Line 2 cookie sheets or jelly roll pans with parchment. Place half the pasta bignè in a pastry bag fitted with a ½-inch plain tube (Ateco #6). Pipe 15 spheres onto one of the sheets or pans, each about ¾ inch in diameter, and space them about 1½ inches apart. Pipe the pasta bignè by holding the bag perpendicular to the pan or sheet and about 1 inch above it, squeezing out a sphere of the paste, then releasing the pressure and pulling away from the piped puff. If there are points of the paste in the center of the puffs, moisten a fingertip with water and press the points smooth. Repeat with the second half of the pasta bignè.
Bake the bignè at 375 degrees for about 20 minutes, until they are well risen and a deep golden color. Test one to see if it is sufficiently baked by removing it from the oven and cutting it open. If there are several filaments of the unbaked paste still clinging to the inside of the puff, continue baking for another 8 to 10 minutes. Remove the puffs to a rack to cool.
For the chocolate pastry cream, bring the milk and half the sugar to a boil in a 2-quart nonreactive saucepan over medium heat.
Whisk the egg yolks in a bowl with the salt and whisk in the remaining sugar in a stream. Sift the flour over the yolk mixture and whisk in.
When the milk boils, remove from the heat and whisk one-third of it into the yolk mixture. Return the remaining milk to a boil and, beginning to whisk the milk first, pour in the yolk mixture. Continue whisking constantly until the cream thickens and comes to a boil. Allow to boil, whisking constantly, for 30 seconds.
Remove from the heat and whisk in the chocolate, cinnamon, and orange zest.
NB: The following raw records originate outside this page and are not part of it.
-- ==== Sys2Proof/Machine/Tables.lean ====
section
/-! DEFINITION. Staging table access (43_psi.md section 1; 10_state.md R40 to R42). -/

namespace Sys2Proof.Machine

/-- The entries the COUNT register names, `pat.e[0..PAT_COUNT-1]` (10_state.md R40). -/
def State.patList (s : State) : List PatEntry := s.pat.entries.take (s.count .pat).toNat

/-- `pmt.e[0..PMT_COUNT-1]` (10_state.md R40). -/
def State.pmtList (s : State) : List PmtEntry := s.pmt.entries.take (s.count .pmt).toNat

/-- `psm.e[0..PSM_COUNT-1]` (10_state.md R40). -/
def State.psmList (s : State) : List PsmEntry := s.psm.entries.take (s.count .psm).toNat

/-- `TBL(TSEL).e <- []`, COUNT 0, VALID 0 (43_psi.md R220). -/
def State.clearTable (s : State) : Table → State
  | .pat => { s with pat := { s.pat with entries := [], valid := false } }
  | .pmt => { s with pmt := { s.pmt with entries := [], valid := false } }
  | .psm => { s with psm := { s.psm with entries := [], valid := false } }

/-- `TBL_CLEAR` (43_psi.md R220). -/
def execTblClear (t : Table) (s : State) : Host.Outcome State Fault Refusal :=
  finish s (.ok ((s.clearTable t).done 0 0))

/-- `TBL(TSEL).e <- TBL(TSEL).e ++ [e]`, the entry built from the entry registers (43_psi.md R221). -/
def State.addEntry (s : State) : Table → State
  | .pat => { s with pat := { s.pat with entries := s.pat.entries ++ [s.ent.pat] } }
  | .pmt => { s with pmt := { s.pmt with entries := s.pmt.entries ++ [s.ent.pmt] } }
  | .psm => { s with psm := { s.psm with entries := s.psm.entries ++ [s.ent.psm] } }

/-- The pseudocode of `TBL_ADD` (43_psi.md R221). -/
def tblAdd (t : Table) (s : State) : Except Raise State := do
  check ((s.count t).toNat ≠ s.cap t) .invalidArgument
  let s' := s.addEntry t
  .ok (s'.done 0 ((s'.count t).setWidth 32))

/-- `TBL_ADD` (43_psi.md R221). -/
def execTblAdd (t : Table) (s : State) : Host.Outcome State Fault Refusal :=
  finish s (tblAdd t s)

/-- Entry `idx` of a table as the entry registers show it (43_psi.md R222). -/
def State.entryAt (s : State) (t : Table) (idx : Nat) : Option Ent :=
  match t with
  | .pat => s.patList[idx]?.map PatEntry.ent
  | .pmt => s.pmtList[idx]?.map PmtEntry.ent
  | .psm => s.psmList[idx]?.map PsmEntry.ent

/-- The pseudocode of `TBL_GET` (43_psi.md R222): there is no entry at an index past the last, "IDX ≥
reg[COUNT(TSEL)]". -/
def tblGet (t : Table) (idx : BitVec 16) (s : State) : Except Raise State :=
  match s.entryAt t idx.toNat with
  | none => .error .invalidArgument
  | some e => .ok (State.done { s with ent := e } 0 ((s.count t).setWidth 32))

/-- `TBL_GET` (43_psi.md R222). -/
def execTblGet (t : Table) (idx : BitVec 16) (s : State) : Host.Outcome State Fault Refusal :=
  finish s (tblGet t idx s)

end Sys2Proof.Machine
end

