/-- `PSM_WRITE` (43_psi.md R237, R231). -/
def Obligations.PsmWriteResult : Prop :=
  ∀ (s : State) (esml size : Nat) (body : List Byte),
    s.psm.entries.length < 2 ^ 16 →
    esml = (s.psm.entries.map fun e => 4 + e.esLen.toNat).sum →
    size = 10 + s.psm.pinfoLen.toNat + esml →
    body = [0x00, 0x00, 0x01, 0xBC] ++ be16 (BitVec.ofNat 16 size) ++
      [0x80 ||| (if s.psm.sext then 0x40 else 0x00) ||| 0x20 ||| s.psm.ver.setWidth 8, 0xFF] ++
      be16 (s.psm.pinfoLen.extractLsb' 0 16) ++
      s.mem.readBytes s.psm.pinfoAddr.toNat s.psm.pinfoLen.toNat ++
      be16 (BitVec.ofNat 16 esml) ++
      (s.psm.entries.map fun e =>
        [e.streamType, e.streamId] ++ be16 (e.esLen.extractLsb' 0 16) ++
          s.mem.readBytes e.esAddr.toNat e.esLen.toNat).flatten →
    (s.mem.wf = true → WindowInMem s → RangeOk s s.psm.pinfoAddr s.psm.pinfoLen →
      (∀ e ∈ s.psm.entries, RangeOk s e.esAddr e.esLen) → size ≤ 1018 →
      6 + size ≤ s.dstCap.toNat →
      ∃ m, exec .psmWrite s = .next
          { s with
            mem := m
            result := BitVec.ofNat 32 (6 + size)
            resultHi := crc32 0xFFFFFFFF body
            status := s.okStatus } ∧
        m.readBytes s.dstAddr.toNat (6 + size) = body ++ be32 (crc32 0xFFFFFFFF body) ∧
        ∀ a, a < s.dstAddr.toNat ∨ s.dstAddr.toNat + (6 + size) ≤ a →
          m.read a = s.mem.read a) ∧
    (¬ WindowInMem s ∨ ¬ RangeOk s s.psm.pinfoAddr s.psm.pinfoLen ∨
        (∃ e ∈ s.psm.entries, ¬ RangeOk s e.esAddr e.esLen) ∨ 1018 < size →
      exec .psmWrite s = .next (s.failed .invalidArgument)) ∧
    (WindowInMem s → RangeOk s s.psm.pinfoAddr s.psm.pinfoLen →
      (∀ e ∈ s.psm.entries, RangeOk s e.esAddr e.esLen) → size ≤ 1018 →
      s.dstCap.toNat < 6 + size → exec .psmWrite s = .next (s.failed .outOfMemory))

/-! ### Section readers -/

/-- `PAT_READ` of a good section (43_psi.md R241, R242): ignored, rebuilt, or refused for capacity. -/
def Obligations.PatReadResult : Prop :=
  ∀ (s : State) (b : List Byte) (n : Nat) (same : Prop),
    Reads s b → PatOk b → n = ((field12 b 1).toNat - 9) / 4 →
    (same ↔ (byteAt b 5).getLsbD 0 = false ∨
      (s.pat.valid = true ∧ (byteAt b 5).extractLsb' 1 5 = s.pat.ver ∧
        field16 b 3 = s.pat.tsid)) →
    (same →
      exec .patRead s = .next
        { s with
          cur := s.after b.length
          result := BitVec.ofNat 32 b.length
          resultHi := BitVec.ofNat 32 n
          status := { s.status with code := .ok, ignored := true } }) ∧
    (¬ same → n ≤ s.params.patCap →
      ∃ es : List PatEntry,
        exec .patRead s = .next
          { s with
            cur := s.after b.length
            pat := { tsid := field16 b 3, ver := (byteAt b 5).extractLsb' 1 5, valid := true
                     entries := es }
            result := BitVec.ofNat 32 b.length
            resultHi := BitVec.ofNat 32 n
            status := s.okStatus } ∧
        es.length = n ∧
        ∀ i e, es[i]? = some e →
          e.program = field16 b (8 + 4 * i) ∧ e.pid = field13 b (10 + 4 * i)) ∧
    (¬ same → s.params.patCap < n → exec .patRead s = .next (s.failed .invalidArgument))

/-- `PMT_READ` of a good section (43_psi.md R246, R242, R247): ignored, rebuilt with its descriptor bytes in the
arena, refused for capacity, or out of arena space. A stream's address is that of R247 (`arenaAddr`); that it is taken in
32 bits, so that an address of exactly 2^32 (an empty range at the end of a 4 GiB memory) is stored as 0, is the model's
choice (log 8, DEDUCED), not R247's. -/
def Obligations.PmtReadResult : Prop :=
  ∀ (s : State) (b : List Byte) (pi used : Nat) (items : List (EsItem 13)) (same : Prop),
    ArenaOk s → Reads s b → PmtOk b → pi = (field12 b 10).toNat → 12 + pi ≤ b.length - 4 →
    PmtStreams b (b.length - 4) (12 + pi) items → used = pi + (items.map (·.len)).sum →
    (same ↔ (byteAt b 5).getLsbD 0 = false ∨
      (s.pmt.valid = true ∧ (byteAt b 5).extractLsb' 1 5 = s.pmt.ver ∧
        field16 b 3 = s.pmt.prog)) →
    (same →
      exec .pmtRead s = .next
        { s with
          cur := s.after b.length
          result := BitVec.ofNat 32 b.length
          resultHi := 0
          status := { s.status with code := .ok, ignored := true } }) ∧
    (¬ same → s.mem.wf = true → items.length ≤ s.params.pmtCap → used ≤ s.dstCap.toNat →
      ∃ (m : Memory) (es : List PmtEntry),
        exec .pmtRead s = .next
          { s with
            mem := m
            cur := s.after b.length
            pmt := { prog := field16 b 3, ver := (byteAt b 5).extractLsb' 1 5, valid := true
                     pcrPid := field13 b 8, pinfoAddr := s.dstAddr
                     pinfoLen := BitVec.ofNat 32 pi, entries := es }
            result := BitVec.ofNat 32 b.length
            resultHi := BitVec.ofNat 32 used
            status := s.okStatus } ∧
        m.readBytes s.dstAddr.toNat used =
          slice b 12 pi ++ (items.map fun e => slice b e.offset e.len).flatten ∧
        (∀ a, a < s.dstAddr.toNat ∨ s.dstAddr.toNat + used ≤ a → m.read a = s.mem.read a) ∧
        es.length = items.length ∧
        ∀ (i : Nat) (x : EsItem 13) (e : PmtEntry), items[i]? = some x → es[i]? = some e →
          e = { streamType := x.streamType, pid := x.id, esAddr := arenaAddr s.dstAddr pi items i
                esLen := BitVec.ofNat 32 x.len }) ∧
    (¬ same → s.params.pmtCap < items.length →
      exec .pmtRead s = .next (s.failed .invalidArgument)) ∧
    (¬ same → items.length ≤ s.params.pmtCap → s.dstCap.toNat < used →
      exec .pmtRead s = .next (s.failed .outOfMemory))

/-- `PSM_READ` of a good section (43_psi.md R251, R242, R247, R252). A stream's address is that of R247 (`arenaAddr`); as
in `PmtReadResult`, that an address of exactly 2^32 is stored as 0 is the model's choice (log 8, DEDUCED). -/
def Obligations.PsmReadResult : Prop :=
  ∀ (s : State) (b : List Byte) (pi used : Nat) (items : List (EsItem 8)) (same : Prop) (mk : Bool),
    ArenaOk s → Reads s b → PsmOk b → pi = (field16 b 8).toNat → 12 + pi ≤ b.length - 4 →
    12 + pi + (field16 b (10 + pi)).toNat = b.length - 4 →
    PsmStreams b (b.length - 4) (12 + pi) items → used = pi + (items.map (·.len)).sum →
    (same ↔ (byteAt b 6).getLsbD 7 = false ∨
      (s.psm.valid = true ∧ (byteAt b 6).extractLsb' 0 5 = s.psm.ver)) →
    mk = (s.status.markerErr || !(byteAt b 7).getLsbD 0) →
    (same →
      exec .psmRead s = .next
        { s with
          cur := s.after b.length
          result := BitVec.ofNat 32 b.length
          resultHi := 0
          status := { s.status with code := .ok, ignored := true, markerErr := mk } }) ∧
    (¬ same → s.mem.wf = true → items.length ≤ s.params.psmCap → used ≤ s.dstCap.toNat →
      ∃ (m : Memory) (es : List PsmEntry),
        exec .psmRead s = .next
          { s with
            mem := m
            cur := s.after b.length
            psm := { ver := (byteAt b 6).extractLsb' 0 5, sext := (byteAt b 6).getLsbD 6
                     valid := true, pinfoAddr := s.dstAddr, pinfoLen := BitVec.ofNat 32 pi
                     entries := es }
            result := BitVec.ofNat 32 b.length
            resultHi := BitVec.ofNat 32 used
            status := { s.okStatus with markerErr := mk } } ∧
        m.readBytes s.dstAddr.toNat used =
          slice b 10 pi ++ (items.map fun e => slice b e.offset e.len).flatten ∧
        (∀ a, a < s.dstAddr.toNat ∨ s.dstAddr.toNat + used ≤ a → m.read a = s.mem.read a) ∧
        es.length = items.length ∧
        ∀ (i : Nat) (x : EsItem 8) (e : PsmEntry), items[i]? = some x → es[i]? = some e →
          e = { streamType := x.streamType, streamId := x.id
                esAddr := arenaAddr s.dstAddr pi items i, esLen := BitVec.ofNat 32 x.len }) ∧
    (¬ same → s.params.psmCap < items.length →
      exec .psmRead s = .next (s.failed .invalidArgument)) ∧
    (¬ same → items.length ≤ s.params.psmCap → s.dstCap.toNat < used →
      exec .psmRead s = .next (s.failed .outOfMemory))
Let stand 2 minutes for the chocolate to melt completely, then whisk until smooth. Pour the cream into a clean nonreactive bowl. Press plastic wrap against the surface and refrigerate until cold. Immediately before filling the bignè, gently stir in the rum.
To fill the bignè, pierce each on the bottom with a small pastry tube or chopstick. Place half the filling in a pastry bag fitted with a ¼-inch plain tube and fill the bignè through the openings. Place them on a pan lined with clean parchment as they are filled. Repeat with the remaining filling and bignè. Cover loosely with plastic wrap and keep refrigerated until serving time. Immediately before serving, combine the cocoa and confectioners’ sugar and place in a fine strainer. Dust the bignè with the mixture.